What you need to know
- Google has introduced its latest AI SIMA, a “generalist agent” designed to help users complete tasks in video games.
- SIMA is language-based. That is, you need what the user sees on the screen and instructions for completing a task, such as gathering a resource.
- DeepMind says it has used nine games to train SIMA so far, but there is still a lot of work left to do before it can handle complex tasks and instructions.
Google DeepMind has announced its latest project, the Generalist AI Agent, which aims to help users perform tasks while playing games.
According to DeepMind, the latest AI is called Scalable Instructable Multiworld Agent, or SIMA. Google's AI-focused division states that SIMA can “perceive and understand a variety of environments and take action to achieve directed goals.”
DeepMind added that for SIMA to work, it needs what the user is looking at and “natural language” instructions provided by the user. This AI is said to use the user's standard keyboard and mouse inputs to move the user's character within the game world. What's more, SIMA “can interact with any virtual environment,” the post adds.
SIMA is tested on 600 basic skills, including turning left, climbing ladders, and opening the game's pause menu for settings. Google says SIMA can perform “simple tasks” in 10 seconds. Some of these tasks include directing his SIMA to drive a car in Goat Simulator 3 and walk to a spaceship in No Man's Sky.
To get SIMA to its current status, Google says it has partnered with game developers such as Hello Games, which created No Man's Sky, and Tuxedo Labs, which created Teardown. SIMA was also taught using an environment built on the Unity engine called “Construction Lab.” Through this, SIMA learned how to manipulate objects and gained a deeper understanding of the physical world within video games.
Google also turned to real gamers as a first approach to understanding how SIMA works. They supervised them as a pair, with one player playing the game and the other giving instructions on how to complete the task.
In total, Google's DeepMind trained SIMA using nine different games within each genre. During the course of its research, the department found that AI agents trained on multiple games produced better results than systems trained on a single game. Further investigation revealed that language dependence was most important for SIMA performance.
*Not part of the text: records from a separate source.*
-- ==== Sys2Proof/Machine/Ops.lean ====
section
/-!
DEFINITION. Machine/Ops.lean: the named operations on a group: registers, masks, the divergence tree, fault records, taking a trap
and returning from one, halting, lane death, retirement, and moving the program counter (02 R22-R39, 04 R63-R87).
-/
namespace Sys2Proof.Machine

/-! ### Lanes and masks -/
/-- The mask of the lanes below `n` that satisfy `f`. -/
def maskTo (f : Nat → Bool) : Nat → Mask
  | 0 => 0
  | n + 1 => maskTo f n ||| (if f n then 1#96 <<< n else 0)
def maskOf (f : Lane → Bool) : Mask := maskTo (fun i => if h : i < 96 then f ⟨i, h⟩ else false) 96
/-- The lanes of a mask in ascending order. -/
def lanesOf (m : Mask) : List Lane := (List.finRange 96).filter fun L => m.getLsbD L.val
def allLanes : Mask := BitVec.allOnes 96
/-- Word k of a mask: lanes 32k to 32k + 31. -/
def maskWord (m : Mask) (k : Nat) : Word := (m >>> (32 * k)).setWidth 32
def setMaskWord (m : Mask) (k : Nat) (w : Word) : Mask :=
  (m &&& ~~~((BitVec.allOnes 32).setWidth 96 <<< (32 * k))) ||| (w.setWidth 96 <<< (32 * k))

/-! ### A group's slots and entries -/
def Group.slot (g : Group) (k : Fin 2) : Slot := if k = g.sel then g.me else g.mate
def Group.setSlot (g : Group) (k : Fin 2) (x : Slot) : Group := if k = g.sel then { g with me := x } else { g with mate := x }
/-- The same group with slot `k` as the issuing slot. -/
def Group.select (g : Group) (k : Fin 2) : Group := if k = g.sel then g else { g with sel := k, me := g.mate, mate := g.me }
def Group.residents (g : Group) : List Entry := g.me.leaf.toList ++ g.mate.leaf.toList
def Group.allEntries (g : Group) : List Entry := g.residents ++ g.entries
/-- R12: entries held, resident or spilled. -/
def Group.depth (g : Group) : Nat := g.allEntries.length
/-- The issuing slot's active mask (R24); dead and exited lanes are never in it. -/
def Group.amask (g : Group) : Mask := match g.me.leaf with | some l => l.amask | none => 0
def Group.owned (g : Group) : Mask := match g.me.leaf with | some l => l.emask | none => 0
def Group.live (g : Group) : Mask := ~~~(g.dead ||| g.exited)
/-- R53, packet × 4 + slot of the word at the issuing slot. -/
def Group.ipc (g : Group) : Word := match g.me.leaf with | some l => l.pc * 4 + BitVec.ofNat 32 l.ws | none => 0
/-- The word that faults name: the issuing word, or the word being replayed. -/
def State.ipc (s : State) : Word := s.latch.ipc.getD s.g.ipc
def Group.pc (g : Group) : Word := match g.me.leaf with | some l => l.pc | none => 0
/-- The open trap entry; a group holds at most one (R71). -/
def Group.openTrap (g : Group) : Option Entry := g.entries.find? fun e => e.kind = .trap
def Group.afterTrap (g : Group) (e : Entry) : Bool := match g.openTrap with | some t => t.id < e.id | none => true
/-- R74: exactly one leaf and no split parent, among the entries since the innermost open trap entry. -/
def Group.splitOpen (g : Group) : Bool :=
  let l := g.allEntries.filter g.afterTrap
  (l.filter fun e => e.kind = .leaf && !e.arr).length ≠ 1 || l.any fun e => e.kind = .split
/-- Lanes with unread records or unacknowledged lost faults (R16). -/
def Group.faultm (g : Group) : Mask :=
  g.records.foldl (fun m r => let L := wbits r[0] 14 8; if L < 96 then m ||| (1#96 <<< L) else m) g.lost

/-! ### Reading registers -/
/-- The group whose registers the issuing word reads: as it stood at the issue of the pair (R43). -/
def State.src (s : State) : Group := s.latch.snap.getD s.g
def Group.readV (g : Group) (r : VReg) (L : Lane) : Word := g.regs.v[r][L]
def Group.readS (g : Group) (r : SReg) : Word :=
  if h : r.val < 60 then g.regs.s[r.val] else if r.val < 63 then maskWord g.amask (r.val - 60) else 0
def Group.readP (g : Group) (p : PReg) (L : Lane) : PVal := if h : p.val = 0 then .t else g.regs.p[p.val - 1][L]
/-- An odd or even register of a pair or quad. -/
def vreg (r : VReg) (k : Nat) : VReg := Fin.ofNat 64 (r.val + k)
def sreg (r : SReg) (k : Nat) : SReg := Fin.ofNat 64 (r.val + k)
def Group.readV64 (g : Group) (r : VReg) (L : Lane) : Dword := joinPair (g.readV r L) (g.readV (vreg r 1) L)
def Group.readS64 (g : Group) (r : SReg) : Dword := joinPair (g.readS r) (g.readS (sreg r 1))

/-! ### Writing registers -/
def setLanes (old : Vector Word 96) (m : Mask) (f : Lane → Word) : Vector Word 96 :=
  Vector.ofFn fun L => if m.getLsbD L.val then f L else old[L]
def State.setRegs (s : State) (f : Regs → Regs) : State := { s with g := { s.g with regs := f s.g.regs } }
def Regs.setV (r : Regs) (d : VReg) (m : Mask) (f : Lane → Word) : Regs :=
  { r with v := r.v.set d (setLanes r.v[d] m f), vpois := r.vpois.set d (r.vpois[d] &&& ~~~m) }
/-- V[d][L] ← f L in the lanes of `m`. -/
def State.setV (s : State) (d : VReg) (m : Mask) (f : Lane → Word) : State := s.setRegs fun r => r.setV d m f
def State.setV64 (s : State) (d : VReg) (m : Mask) (f : Lane → Dword) : State :=
  (s.setV d m fun L => pairLo (f L)).setV (vreg d 1) m fun L => pairHi (f L)
/-- P[d][L] ← f L in the lanes of `m`; p0 ignores writes (R22). -/
def Regs.setP (r : Regs) (d : PReg) (m : Mask) (f : Lane → PVal) : Regs :=
  if h : d.val = 0 then r
  else { r with p := r.p.set (d.val - 1) (Vector.ofFn fun L => if m.getLsbD L.val then f L else r.p[d.val - 1][L]) }
def State.setP (s : State) (d : PReg) (m : Mask) (f : Lane → PVal) : State := s.setRegs fun r => r.setP d m f
def State.setActive (s : State) (m : Mask) : State :=
  match s.g.me.leaf with
  | some l => { s with g := { s.g with me := { s.g.me with leaf := some { l with amask := m &&& l.emask } } } }
  | none => s
/-- S[d] ← w: s60-s62 write the active mask under R24, s63 ignores writes (R22). -/
def State.setS (s : State) (d : SReg) (w : Word) : State :=
  if h : d.val < 60 then s.setRegs fun r => { r with s := r.s.set d.val w, spois := r.spois &&& ~~~(1#64 <<< d.val) }
  else if d.val < 63 then s.setActive (setMaskWord s.g.amask (d.val - 60) w)
  else s
def State.setS64 (s : State) (d : SReg) (x : Dword) : State := (s.setS d (pairLo x)).setS (sreg d 1) (pairHi x)
/-- Consecutive scalars from `d`. -/
def State.setSs (s : State) (d : SReg) : List Word → State
  | [] => s
  | w :: ws => (s.setS d w).setSs (sreg d 1) ws
def Group.readSs (g : Group) (a : SReg) (n : Nat) : List Word := (List.range n).map fun k => g.readS (sreg a k)
/-- Flags are ORed into FSTAT (R89). -/
def State.orFlags (s : State) (f : Byte) : State :=
  { s with
    g := { s.g with regs := { s.g.regs with fstat := s.g.regs.fstat ||| f.setWidth 32 } }
    latch := { s.latch with flags := s.latch.flags ||| f } }
def State.setPending (s : State) (d : SReg) (on : Bool) : State :=
  if d.val = 63 then s
  else s.setRegs fun r => { r with pending := if on then r.pending ||| (1#64 <<< d.val) else r.pending &&& ~~~(1#64 <<< d.val) }

/-! ### Guards and senses (R53, R91) -/
/-- Meets(p, s) under a sense code. -/
def meets (p : PVal) (sense : Nat) : Bool :=
  match sense, p with
  | 0, .t => true
  | 1, .f => true
  | 2, .u | 2, .never => true
  | 3, .f | 3, .u | 3, .never => true
  | 4, .t | 4, .u | 4, .never => true
  | 5, .t | 5, .f => true
  | 0, _ | 1, _ | 2, _ | 3, _ | 4, _ | 5, _ => false
  | _, _ => true
def Group.guardReg (g : Group) : PReg := Fin.ofNat 8 (wbits g.regs.guard 2 0)
def Group.guardSense (g : Group) : Nat := wbits g.regs.guard 5 3
def Group.guardMask (g : Group) : Mask := maskOf fun L => meets (g.readP g.guardReg L) g.guardSense
/-- R9: the active lanes of a word whose G bit is `guarded`. -/
def Group.lanes (g : Group) (guarded : Bool) : Mask := if guarded then g.amask &&& g.guardMask else g.amask

/-- Whose copies of code a group's fetches read (R42): its workgroup's, or its own where it is a method group. -/
def Group.fetchKey (g : Group) : Nat := if g.method.isSome then 2 * g.gid + 1 else 2 * g.wid

/-! ### Finding launches, stages, contexts; other groups and workgroups -/
def State.launch? (s : State) (lid : Nat) : Option Launch := s.launches.find? fun l => l.lid = lid
def State.updLaunch (s : State) (lid : Nat) (f : Launch → Launch) : State :=
  { s with launches := s.launches.map fun l => if l.lid = lid then f l else l }
def State.updCtx (s : State) (c : Nat) (f : Ctx → Ctx) : State :=
  { s with ctxs := s.ctxs.map fun x => if x.ctx = c then f x else x }
def Launch.stage (l : Launch) (k : Nat) : Stage := (l.stages[k]?).getD {}
/-- The launch, stage and context of the issuing group. -/
def State.myLid (s : State) : Nat := match s.g.method with | some m => m.lid | none => s.w.lid
def State.myLaunch (s : State) : Launch := (s.launch? s.myLid).getD {}
def State.myStage (s : State) : Stage := s.myLaunch.stage s.w.stage.val
def State.myCtx (s : State) : Nat := s.myLaunch.ctx
def State.me (s : State) : Who := { s.who s.myCtx s.g.core s.g.gid with bypass := s.latch.bypass }
def State.codeBase (s : State) : Nat := s.myLaunch.hdr[1].toNat + wbits s.myLaunch.hdr[2] 19 0 * 2 ^ 32
def State.allGroups (s : State) : List Group := s.g :: s.others
def State.allWgs (s : State) : List Workgroup := s.w :: s.otherWgs
def State.group? (s : State) (gid : Nat) : Option Group := s.allGroups.find? fun g => g.gid = gid && gid ≠ 0
def State.wg? (s : State) (wid : Nat) : Option Workgroup := s.allWgs.find? fun w => w.wid = wid && wid ≠ 0
def State.updGroup (s : State) (gid : Nat) (f : Group → Group) : State :=
  { s with g := if s.g.gid = gid then f s.g else s.g, others := s.others.map fun g => if g.gid = gid then f g else g }
def State.updWg (s : State) (wid : Nat) (f : Workgroup → Workgroup) : State :=
  { s with w := if s.w.wid = wid then f s.w else s.w, otherWgs := s.otherWgs.map fun w => if w.wid = wid then f w else w }
def State.core? (s : State) (c : CoreId) : Core := (s.cores.find? fun x => x.id = c).getD { id := c }
def State.updCore (s : State) (c : CoreId) (f : Core → Core) : State :=
  { s with cores := f (s.core? c) :: s.cores.filter fun x => x.id ≠ c }
/-- The workgroup `wid` in front; no workgroup where there is none. -/
def State.focusWg (s : State) (wid : Nat) : State :=
  if s.w.wid = wid then s
  else
    let rest := (if s.w.wid = 0 then [] else [s.w]) ++ s.otherWgs
    { s with w := (rest.find? fun w => w.wid = wid).getD {}, otherWgs := rest.filter fun w : Workgroup => w.wid ≠ wid }
/-- The state with group `gid` and its workgroup in front, and slot `k` issuing; unchanged where there is no such group. -/
def State.focus (s : State) (gid : Nat) (k : Fin 2) : State :=
  if s.g.gid = gid then { s with g := s.g.select k }
  else
    match s.others.find? fun g => g.gid = gid with
    | none => s
    | some g =>
      ({ s with g := g.select k, others := (if s.g.gid = 0 then [] else [s.g]) ++ s.others.filter fun x : Group => x.gid ≠ gid }).focusWg g.wid
/-- Who a group's own accesses are by. -/
def State.groupWho (s : State) (g : Group) : Who :=
  s.who (((s.wg? g.wid).bind fun w => (s.launch? w.lid).map (·.ctx)).getD 0) g.core g.gid
def Slot.wake (x : Slot) : Slot := { x with stalled := false }
def Group.wake (g : Group) : Group := { g with me := g.me.wake, mate := g.mate.wake }
/-- Something happened: every slot that could not proceed may try again. -/
def State.wake (s : State) : State := { s with g := s.g.wake, others := s.others.map Group.wake }
def State.tick (s : State) : State := { s with fresh := s.fresh + 1 }

/-- R201: the clean copies that an acquire of the issuing group drops. -/
def State.dropCopies (s : State) (level : Nat) : State := s.dropCopiesOf s.me level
Without user input, SIMA is said to operate in an “appropriate but purposeless manner.” DeepMind observed that SIMA explores and collects resources, but will not follow game objectives unless strictly instructed to do so.
SIMA is still in its early stages, but Google seems confident in its “language-driven” capabilities to help gamers. More importantly, further research is reportedly needed as Google wants SIMA to understand “higher-level linguistic instructions to accomplish more complex goals.”